Une étude menée par des chercheurs montréalais et publiée dans la revue Nature Communications Biologie révèle que le développement du langage commence bien avant la naissance. Soixante femmes enceintes ont participé à cette recherche, et les scientifiques ont constaté que les bébés pouvaient non seulement reconnaître la voix de leurs parents, mais aussi les langues auxquelles ils étaient exposés in utero.
L’étude a suivi soixante femmes à leur trente-cinquième semaine de grossesse. Trente-neuf d’entre elles ont écouté des reportages en français, en allemand ou en hébreu. Trois jours après la naissance, des scanners cérébraux ont été utilisés pour évaluer la réaction des bébés à ces différentes langues. Les résultats ont montré que tous les nourrissons reconnaissaient le français, leur langue maternelle. De manière surprenante, ceux qui avaient été exposés à l’hébreu ou à l’allemand pendant la grossesse présentaient également une activité cérébrale spécifique, indiquant qu’ils reconnaissaient ces langues étrangères.
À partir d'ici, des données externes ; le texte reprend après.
-- ==== Sys2Proof/Word.lean ====
section
/-! DEFINITION. The word types of the two serial lines and of the uptime. -/

namespace Sys2Proof

/-- One byte of a frame (12, section 12.2). -/
abbrev Byte := BitVec 8

/-- A two-byte field, sent high byte first (12). -/
abbrev Half := BitVec 16

/-- A four-byte field, and the 32-bit uptime (00, Terms). -/
abbrev Word := BitVec 32

end Sys2Proof
end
C’est la première fois que les chercheurs analysent directement l’activité cérébrale des nouveau-nés pour comprendre comment ils traitent le langage. Auparavant, les conclusions étaient basées sur l’observation du comportement des bébés, comme leur réaction à une voix familière ou les variations de leur rythme cardiaque en présence de sons connus.
Anne Gallagher, principale rédactrice à Scientific American, nuance ces découvertes :
« On ne peut pas affirmer que les bébés ‘apprennent’ une langue pendant la grossesse, mais différentes langues peuvent laisser une sorte d’empreinte sur le cerveau d’un nouveau-né. »
Selon Gallagher, cette recherche ne doit pas ajouter de pression supplémentaire aux parents désireux d’offrir le meilleur départ possible à leur enfant. La reconnaissance de différentes langues ne signifie pas que les bébés les apprendront plus rapidement que ceux qui n’y ont pas été exposés.
Cette étude contribue néanmoins à une meilleure compréhension du développement du langage chez l’enfant, ce qui pourrait à terme faciliter la détection précoce et la prise en charge des troubles de la parole et du langage.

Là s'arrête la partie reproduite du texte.